Anthony Ledford, the chief scientist at the US$19 billion hedge fund Man AHL in London, warns of putting too much faith in this branch of artificial intelligence without more evidence. Man AHL uses machine learning for a portion of its clients money, and Ledford is encouraged by the results. While the company is exploring a standalone machine-learning strategy, he says it’s too early to declare success. “There’s a lot of hype and promise,” Ledford says. “But when you actually ask people how many hundreds of millions dollars they are trading, many of them don’t come back with much at all.”
Little performance data is available about AI-focused hedge funds. One index that tracks 12 pools that utilize AI as part of its core strategies, called Eurekahedge AI Hedge Fund Index, returned 5 percent last year.

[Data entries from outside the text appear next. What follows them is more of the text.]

-- ==== Sys2Proof/Laws/State.lean ====
section
/-! SUPPORT. What each named update leaves of the state's other fields, and what reading gives after a write. -/

namespace Sys2Proof.Machine

variable (s : State)

/-! ## setReg -/

@[simp] theorem setReg_pending (k : Nat) (w : Word) : (s.setReg k w).pending = s.pending := rfl
@[simp] theorem setReg_now (k : Nat) (w : Word) : (s.setReg k w).now = s.now := rfl
@[simp] theorem setReg_free (k : Nat) (w : Word) : (s.setReg k w).free = s.free := rfl
@[simp] theorem setReg_rtime (k : Nat) (w : Word) : (s.setReg k w).rtime = s.rtime := rfl
@[simp] theorem setReg_rtHold (k : Nat) (w : Word) : (s.setReg k w).rtHold = s.rtHold := rfl
@[simp] theorem setReg_hfo (k : Nat) (w : Word) : (s.setReg k w).hfo = s.hfo := rfl
@[simp] theorem setReg_lastTime (k : Nat) (w : Word) : (s.setReg k w).lastTime = s.lastTime := rfl
@[simp] theorem setReg_latches (k : Nat) (w : Word) : (s.setReg k w).latches = s.latches := rfl
@[simp] theorem setReg_mem (k : Nat) (w : Word) : (s.setReg k w).mem = s.mem := rfl
@[simp] theorem setReg_eccBad (k : Nat) (w : Word) : (s.setReg k w).eccBad = s.eccBad := rfl
@[simp] theorem setReg_ctxs (k : Nat) (w : Word) : (s.setReg k w).ctxs = s.ctxs := rfl
@[simp] theorem setReg_holder (k : Nat) (w : Word) : (s.setReg k w).holder = s.holder := rfl
@[simp] theorem setReg_hostSel (k : Nat) (w : Word) : (s.setReg k w).hostSel = s.hostSel := rfl
@[simp] theorem setReg_servedSel (k : Nat) (w : Word) : (s.setReg k w).servedSel = s.servedSel := rfl
@[simp] theorem setReg_dma (k : Nat) (w : Word) : (s.setReg k w).dma = s.dma := rfl
@[simp] theorem setReg_serving (k : Nat) (w : Word) : (s.setReg k w).serving = s.serving := rfl
@[simp] theorem setReg_load (k : Nat) (w : Word) : (s.setReg k w).load = s.load := rfl
@[simp] theorem setReg_nvmQ (k : Nat) (w : Word) : (s.setReg k w).nvmQ = s.nvmQ := rfl
@[simp] theorem setReg_ports (k : Nat) (w : Word) : (s.setReg k w).ports = s.ports := rfl
@[simp] theorem setReg_trips (k : Nat) (w : Word) : (s.setReg k w).trips = s.trips := rfl
@[simp] theorem setReg_primSince (k : Nat) (w : Word) : (s.setReg k w).primSince = s.primSince := rfl
@[simp] theorem setReg_upFrom (k : Nat) (w : Word) : (s.setReg k w).upFrom = s.upFrom := rfl
@[simp] theorem setReg_struck (k : Nat) (w : Word) : (s.setReg k w).struck = s.struck := rfl
@[simp] theorem setReg_wrote (k : Nat) (w : Word) : (s.setReg k w).wrote = s.wrote := rfl
@[simp] theorem setReg_replyAt (k : Nat) (w : Word) : (s.setReg k w).replyAt = s.replyAt := rfl
@[simp] theorem setReg_bbx (k : Nat) (w : Word) : (s.setReg k w).bbx = s.bbx := rfl
@[simp] theorem setReg_meas (k : Nat) (w : Word) : (s.setReg k w).meas = s.meas := rfl
@[simp] theorem setReg_ladle (k : Nat) (w : Word) : (s.setReg k w).ladle = s.ladle := rfl
@[simp] theorem setReg_snap (k : Nat) (w : Word) : (s.setReg k w).snap = s.snap := rfl
@[simp] theorem setReg_power (k : Nat) (w : Word) : (s.setReg k w).power = s.power := rfl
@[simp] theorem setReg_safe (k : Nat) (w : Word) : (s.setReg k w).safe = s.safe := rfl
@[simp] theorem setReg_sfu (k : Nat) (w : Word) : (s.setReg k w).sfu = s.sfu := rfl
@[simp] theorem setReg_rack (k : Nat) (w : Word) : (s.setReg k w).rack = s.rack := rfl
@[simp] theorem setReg_hostPort (k : Nat) (w : Word) : (s.setReg k w).hostPort = s.hostPort := rfl
@[simp] theorem setReg_boot (k : Nat) (w : Word) : (s.setReg k w).boot = s.boot := rfl
@[simp] theorem setReg_lt (k : Nat) (w : Word) : (s.setReg k w).lt = s.lt := rfl
@[simp] theorem setReg_cvu (k : Nat) (w : Word) : (s.setReg k w).cvu = s.cvu := rfl

/-! ## setFld -/

@[simp] theorem setFld_pending (f : Fld) (v i : Nat) : (s.setFld f v i).pending = s.pending := rfl
@[simp] theorem setFld_now (f : Fld) (v i : Nat) : (s.setFld f v i).now = s.now := rfl
@[simp] theorem setFld_free (f : Fld) (v i : Nat) : (s.setFld f v i).free = s.free := rfl
@[simp] theorem setFld_rtime (f : Fld) (v i : Nat) : (s.setFld f v i).rtime = s.rtime := rfl
@[simp] theorem setFld_rtHold (f : Fld) (v i : Nat) : (s.setFld f v i).rtHold = s.rtHold := rfl
@[simp] theorem setFld_hfo (f : Fld) (v i : Nat) : (s.setFld f v i).hfo = s.hfo := rfl
@[simp] theorem setFld_lastTime (f : Fld) (v i : Nat) : (s.setFld f v i).lastTime = s.lastTime := rfl
@[simp] theorem setFld_latches (f : Fld) (v i : Nat) : (s.setFld f v i).latches = s.latches := rfl
@[simp] theorem setFld_mem (f : Fld) (v i : Nat) : (s.setFld f v i).mem = s.mem := rfl
@[simp] theorem setFld_eccBad (f : Fld) (v i : Nat) : (s.setFld f v i).eccBad = s.eccBad := rfl
@[simp] theorem setFld_ctxs (f : Fld) (v i : Nat) : (s.setFld f v i).ctxs = s.ctxs := rfl
@[simp] theorem setFld_holder (f : Fld) (v i : Nat) : (s.setFld f v i).holder = s.holder := rfl
@[simp] theorem setFld_hostSel (f : Fld) (v i : Nat) : (s.setFld f v i).hostSel = s.hostSel := rfl
@[simp] theorem setFld_servedSel (f : Fld) (v i : Nat) : (s.setFld f v i).servedSel = s.servedSel := rfl
@[simp] theorem setFld_dma (f : Fld) (v i : Nat) : (s.setFld f v i).dma = s.dma := rfl
@[simp] theorem setFld_serving (f : Fld) (v i : Nat) : (s.setFld f v i).serving = s.serving := rfl
@[simp] theorem setFld_load (f : Fld) (v i : Nat) : (s.setFld f v i).load = s.load := rfl
@[simp] theorem setFld_nvmQ (f : Fld) (v i : Nat) : (s.setFld f v i).nvmQ = s.nvmQ := rfl
@[simp] theorem setFld_ports (f : Fld) (v i : Nat) : (s.setFld f v i).ports = s.ports := rfl
@[simp] theorem setFld_trips (f : Fld) (v i : Nat) : (s.setFld f v i).trips = s.trips := rfl
@[simp] theorem setFld_primSince (f : Fld) (v i : Nat) : (s.setFld f v i).primSince = s.primSince := rfl
@[simp] theorem setFld_upFrom (f : Fld) (v i : Nat) : (s.setFld f v i).upFrom = s.upFrom := rfl
@[simp] theorem setFld_struck (f : Fld) (v i : Nat) : (s.setFld f v i).struck = s.struck := rfl
@[simp] theorem setFld_wrote (f : Fld) (v i : Nat) : (s.setFld f v i).wrote = s.wrote := rfl
@[simp] theorem setFld_replyAt (f : Fld) (v i : Nat) : (s.setFld f v i).replyAt = s.replyAt := rfl
@[simp] theorem setFld_bbx (f : Fld) (v i : Nat) : (s.setFld f v i).bbx = s.bbx := rfl
@[simp] theorem setFld_meas (f : Fld) (v i : Nat) : (s.setFld f v i).meas = s.meas := rfl
@[simp] theorem setFld_ladle (f : Fld) (v i : Nat) : (s.setFld f v i).ladle = s.ladle := rfl
@[simp] theorem setFld_snap (f : Fld) (v i : Nat) : (s.setFld f v i).snap = s.snap := rfl
@[simp] theorem setFld_power (f : Fld) (v i : Nat) : (s.setFld f v i).power = s.power := rfl
@[simp] theorem setFld_safe (f : Fld) (v i : Nat) : (s.setFld f v i).safe = s.safe := rfl
@[simp] theorem setFld_sfu (f : Fld) (v i : Nat) : (s.setFld f v i).sfu = s.sfu := rfl
@[simp] theorem setFld_rack (f : Fld) (v i : Nat) : (s.setFld f v i).rack = s.rack := rfl
@[simp] theorem setFld_hostPort (f : Fld) (v i : Nat) : (s.setFld f v i).hostPort = s.hostPort := rfl
@[simp] theorem setFld_boot (f : Fld) (v i : Nat) : (s.setFld f v i).boot = s.boot := rfl
@[simp] theorem setFld_lt (f : Fld) (v i : Nat) : (s.setFld f v i).lt = s.lt := rfl
@[simp] theorem setFld_cvu (f : Fld) (v i : Nat) : (s.setFld f v i).cvu = s.cvu := rfl

/-! ## setFlag -/

@[simp] theorem setFlag_pending (f : Fld) (b : Bool) (i : Nat) : (s.setFlag f b i).pending = s.pending := rfl
@[simp] theorem setFlag_now (f : Fld) (b : Bool) (i : Nat) : (s.setFlag f b i).now = s.now := rfl
@[simp] theorem setFlag_free (f : Fld) (b : Bool) (i : Nat) : (s.setFlag f b i).free = s.free := rfl
@[simp] theorem setFlag_rtime (f : Fld) (b : Bool) (i : Nat) : (s.setFlag f b i).rtime = s.rtime := rfl
@[simp] theorem setFlag_rtHold (f : Fld) (b : Bool) (i : Nat) : (s.setFlag f b i).rtHold = s.rtHold := rfl
@[simp] theorem setFlag_hfo (f : Fld) (b : Bool) (i : Nat) : (s.setFlag f b i).hfo = s.hfo := rfl
@[simp] theorem setFlag_lastTime (f : Fld) (b : Bool) (i : Nat) : (s.setFlag f b i).lastTime = s.lastTime := rfl
@[simp] theorem setFlag_latches (f : Fld) (b : Bool) (i : Nat) : (s.setFlag f b i).latches = s.latches := rfl
@[simp] theorem setFlag_mem (f : Fld) (b : Bool) (i : Nat) : (s.setFlag f b i).mem = s.mem := rfl
@[simp] theorem setFlag_eccBad (f : Fld) (b : Bool) (i : Nat) : (s.setFlag f b i).eccBad = s.eccBad := rfl
@[simp] theorem setFlag_ctxs (f : Fld) (b : Bool) (i : Nat) : (s.setFlag f b i).ctxs = s.ctxs := rfl
@[simp] theorem setFlag_holder (f : Fld) (b : Bool) (i : Nat) : (s.setFlag f b i).holder = s.holder := rfl
@[simp] theorem setFlag_hostSel (f : Fld) (b : Bool) (i : Nat) : (s.setFlag f b i).hostSel = s.hostSel := rfl
@[simp] theorem setFlag_servedSel (f : Fld) (b : Bool) (i : Nat) : (s.setFlag f b i).servedSel = s.servedSel := rfl
@[simp] theorem setFlag_dma (f : Fld) (b : Bool) (i : Nat) : (s.setFlag f b i).dma = s.dma := rfl
@[simp] theorem setFlag_serving (f : Fld) (b : Bool) (i : Nat) : (s.setFlag f b i).serving = s.serving := rfl
@[simp] theorem setFlag_load (f : Fld) (b : Bool) (i : Nat) : (s.setFlag f b i).load = s.load := rfl
@[simp] theorem setFlag_nvmQ (f : Fld) (b : Bool) (i : Nat) : (s.setFlag f b i).nvmQ = s.nvmQ := rfl
@[simp] theorem setFlag_ports (f : Fld) (b : Bool) (i : Nat) : (s.setFlag f b i).ports = s.ports := rfl
@[simp] theorem setFlag_trips (f : Fld) (b : Bool) (i : Nat) : (s.setFlag f b i).trips = s.trips := rfl
@[simp] theorem setFlag_primSince (f : Fld) (b : Bool) (i : Nat) : (s.setFlag f b i).primSince = s.primSince := rfl
@[simp] theorem setFlag_upFrom (f : Fld) (b : Bool) (i : Nat) : (s.setFlag f b i).upFrom = s.upFrom := rfl
@[simp] theorem setFlag_struck (f : Fld) (b : Bool) (i : Nat) : (s.setFlag f b i).struck =
    if b then noteIn s.struck s.now (f.base + f.stride * i) (BitVec.ofNat 32 (2 ^ f.lo)) else s.struck := rfl
@[simp] theorem setFlag_wrote (f : Fld) (b : Bool) (i : Nat) : (s.setFlag f b i).wrote = s.wrote := rfl
@[simp] theorem setFlag_replyAt (f : Fld) (b : Bool) (i : Nat) : (s.setFlag f b i).replyAt = s.replyAt := rfl
@[simp] theorem setFlag_bbx (f : Fld) (b : Bool) (i : Nat) : (s.setFlag f b i).bbx = s.bbx := rfl
@[simp] theorem setFlag_meas (f : Fld) (b : Bool) (i : Nat) : (s.setFlag f b i).meas = s.meas := rfl
@[simp] theorem setFlag_ladle (f : Fld) (b : Bool) (i : Nat) : (s.setFlag f b i).ladle = s.ladle := rfl
@[simp] theorem setFlag_snap (f : Fld) (b : Bool) (i : Nat) : (s.setFlag f b i).snap = s.snap := rfl
@[simp] theorem setFlag_power (f : Fld) (b : Bool) (i : Nat) : (s.setFlag f b i).power = s.power := rfl
@[simp] theorem setFlag_safe (f : Fld) (b : Bool) (i : Nat) : (s.setFlag f b i).safe = s.safe := rfl
@[simp] theorem setFlag_sfu (f : Fld) (b : Bool) (i : Nat) : (s.setFlag f b i).sfu = s.sfu := rfl
@[simp] theorem setFlag_rack (f : Fld) (b : Bool) (i : Nat) : (s.setFlag f b i).rack = s.rack := rfl
@[simp] theorem setFlag_hostPort (f : Fld) (b : Bool) (i : Nat) : (s.setFlag f b i).hostPort = s.hostPort := rfl
@[simp] theorem setFlag_boot (f : Fld) (b : Bool) (i : Nat) : (s.setFlag f b i).boot = s.boot := rfl
@[simp] theorem setFlag_lt (f : Fld) (b : Bool) (i : Nat) : (s.setFlag f b i).lt = s.lt := rfl
@[simp] theorem setFlag_cvu (f : Fld) (b : Bool) (i : Nat) : (s.setFlag f b i).cvu = s.cvu := rfl

/-! ## setBitOf -/

@[simp] theorem setBitOf_pending (f : Fld) (n : Nat) (b : Bool) (i : Nat) : (s.setBitOf f n b i).pending = s.pending := rfl
@[simp] theorem setBitOf_now (f : Fld) (n : Nat) (b : Bool) (i : Nat) : (s.setBitOf f n b i).now = s.now := rfl
@[simp] theorem setBitOf_free (f : Fld) (n : Nat) (b : Bool) (i : Nat) : (s.setBitOf f n b i).free = s.free := rfl
@[simp] theorem setBitOf_rtime (f : Fld) (n : Nat) (b : Bool) (i : Nat) : (s.setBitOf f n b i).rtime = s.rtime := rfl
@[simp] theorem setBitOf_rtHold (f : Fld) (n : Nat) (b : Bool) (i : Nat) : (s.setBitOf f n b i).rtHold = s.rtHold := rfl
@[simp] theorem setBitOf_hfo (f : Fld) (n : Nat) (b : Bool) (i : Nat) : (s.setBitOf f n b i).hfo = s.hfo := rfl
@[simp] theorem setBitOf_lastTime (f : Fld) (n : Nat) (b : Bool) (i : Nat) : (s.setBitOf f n b i).lastTime = s.lastTime := rfl
@[simp] theorem setBitOf_latches (f : Fld) (n : Nat) (b : Bool) (i : Nat) : (s.setBitOf f n b i).latches = s.latches := rfl
@[simp] theorem setBitOf_mem (f : Fld) (n : Nat) (b : Bool) (i : Nat) : (s.setBitOf f n b i).mem = s.mem := rfl
@[simp] theorem setBitOf_eccBad (f : Fld) (n : Nat) (b : Bool) (i : Nat) : (s.setBitOf f n b i).eccBad = s.eccBad := rfl
@[simp] theorem setBitOf_ctxs (f : Fld) (n : Nat) (b : Bool) (i : Nat) : (s.setBitOf f n b i).ctxs = s.ctxs := rfl
@[simp] theorem setBitOf_holder (f : Fld) (n : Nat) (b : Bool) (i : Nat) : (s.setBitOf f n b i).holder = s.holder := rfl
@[simp] theorem setBitOf_hostSel (f : Fld) (n : Nat) (b : Bool) (i : Nat) : (s.setBitOf f n b i).hostSel = s.hostSel := rfl
@[simp] theorem setBitOf_servedSel (f : Fld) (n : Nat) (b : Bool) (i : Nat) : (s.setBitOf f n b i).servedSel = s.servedSel := rfl
@[simp] theorem setBitOf_dma (f : Fld) (n : Nat) (b : Bool) (i : Nat) : (s.setBitOf f n b i).dma = s.dma := rfl
@[simp] theorem setBitOf_serving (f : Fld) (n : Nat) (b : Bool) (i : Nat) : (s.setBitOf f n b i).serving = s.serving := rfl
@[simp] theorem setBitOf_load (f : Fld) (n : Nat) (b : Bool) (i : Nat) : (s.setBitOf f n b i).load = s.load := rfl
@[simp] theorem setBitOf_nvmQ (f : Fld) (n : Nat) (b : Bool) (i : Nat) : (s.setBitOf f n b i).nvmQ = s.nvmQ := rfl
@[simp] theorem setBitOf_ports (f : Fld) (n : Nat) (b : Bool) (i : Nat) : (s.setBitOf f n b i).ports = s.ports := rfl
@[simp] theorem setBitOf_trips (f : Fld) (n : Nat) (b : Bool) (i : Nat) : (s.setBitOf f n b i).trips = s.trips := rfl
@[simp] theorem setBitOf_primSince (f : Fld) (n : Nat) (b : Bool) (i : Nat) : (s.setBitOf f n b i).primSince = s.primSince := rfl
@[simp] theorem setBitOf_upFrom (f : Fld) (n : Nat) (b : Bool) (i : Nat) : (s.setBitOf f n b i).upFrom = s.upFrom := rfl
@[simp] theorem setBitOf_struck (f : Fld) (n : Nat) (b : Bool) (i : Nat) : (s.setBitOf f n b i).struck =
    if b then noteIn s.struck s.now (f.base + f.stride * i) (BitVec.ofNat 32 (2 ^ (f.lo + n))) else s.struck := rfl
@[simp] theorem setBitOf_wrote (f : Fld) (n : Nat) (b : Bool) (i : Nat) : (s.setBitOf f n b i).wrote = s.wrote := rfl
@[simp] theorem setBitOf_replyAt (f : Fld) (n : Nat) (b : Bool) (i : Nat) : (s.setBitOf f n b i).replyAt = s.replyAt := rfl
@[simp] theorem setBitOf_bbx (f : Fld) (n : Nat) (b : Bool) (i : Nat) : (s.setBitOf f n b i).bbx = s.bbx := rfl
@[simp] theorem setBitOf_meas (f : Fld) (n : Nat) (b : Bool) (i : Nat) : (s.setBitOf f n b i).meas = s.meas := rfl
@[simp] theorem setBitOf_ladle (f : Fld) (n : Nat) (b : Bool) (i : Nat) : (s.setBitOf f n b i).ladle = s.ladle := rfl
@[simp] theorem setBitOf_snap (f : Fld) (n : Nat) (b : Bool) (i : Nat) : (s.setBitOf f n b i).snap = s.snap := rfl
@[simp] theorem setBitOf_power (f : Fld) (n : Nat) (b : Bool) (i : Nat) : (s.setBitOf f n b i).power = s.power := rfl
@[simp] theorem setBitOf_safe (f : Fld) (n : Nat) (b : Bool) (i : Nat) : (s.setBitOf f n b i).safe = s.safe := rfl
@[simp] theorem setBitOf_sfu (f : Fld) (n : Nat) (b : Bool) (i : Nat) : (s.setBitOf f n b i).sfu = s.sfu := rfl
@[simp] theorem setBitOf_rack (f : Fld) (n : Nat) (b : Bool) (i : Nat) : (s.setBitOf f n b i).rack = s.rack := rfl
@[simp] theorem setBitOf_hostPort (f : Fld) (n : Nat) (b : Bool) (i : Nat) : (s.setBitOf f n b i).hostPort = s.hostPort := rfl
@[simp] theorem setBitOf_boot (f : Fld) (n : Nat) (b : Bool) (i : Nat) : (s.setBitOf f n b i).boot = s.boot := rfl
@[simp] theorem setBitOf_lt (f : Fld) (n : Nat) (b : Bool) (i : Nat) : (s.setBitOf f n b i).lt = s.lt := rfl
@[simp] theorem setBitOf_cvu (f : Fld) (n : Nat) (b : Bool) (i : Nat) : (s.setBitOf f n b i).cvu = s.cvu := rfl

That’s slightly better than the average hedge fund, but trailed the S&P 500.
Tristan Fletcher, who wrote his doctoral thesis on machine learning in financial markets and works for a hedge fund, says investors may be reluctant to turn over their money completely to a machine. “I know how conservative investors are and I know of no one who would put their money in a system that’s fully systematic,” says Fletcher. “Machine learning isn’t a panacea for everything. You need people who have literal thinking.”
Chen Chen worked for Sentient until 2012 as an analyst. In August 2011, while the company was still known as Genetic Finance and operating in secret, the system was trading when Standard & Poor’s downgraded the US’s credit rating for the first time, sending markets into turmoil. Chen, now a trader in Hong Kong, went back to review the system’s performance for the day and saw it had outperformed the market and made money. He notes that there was no precedent for a US downgrade and wonders how Sentient’s AI system made its decisions. “That was a big surprise,” he says.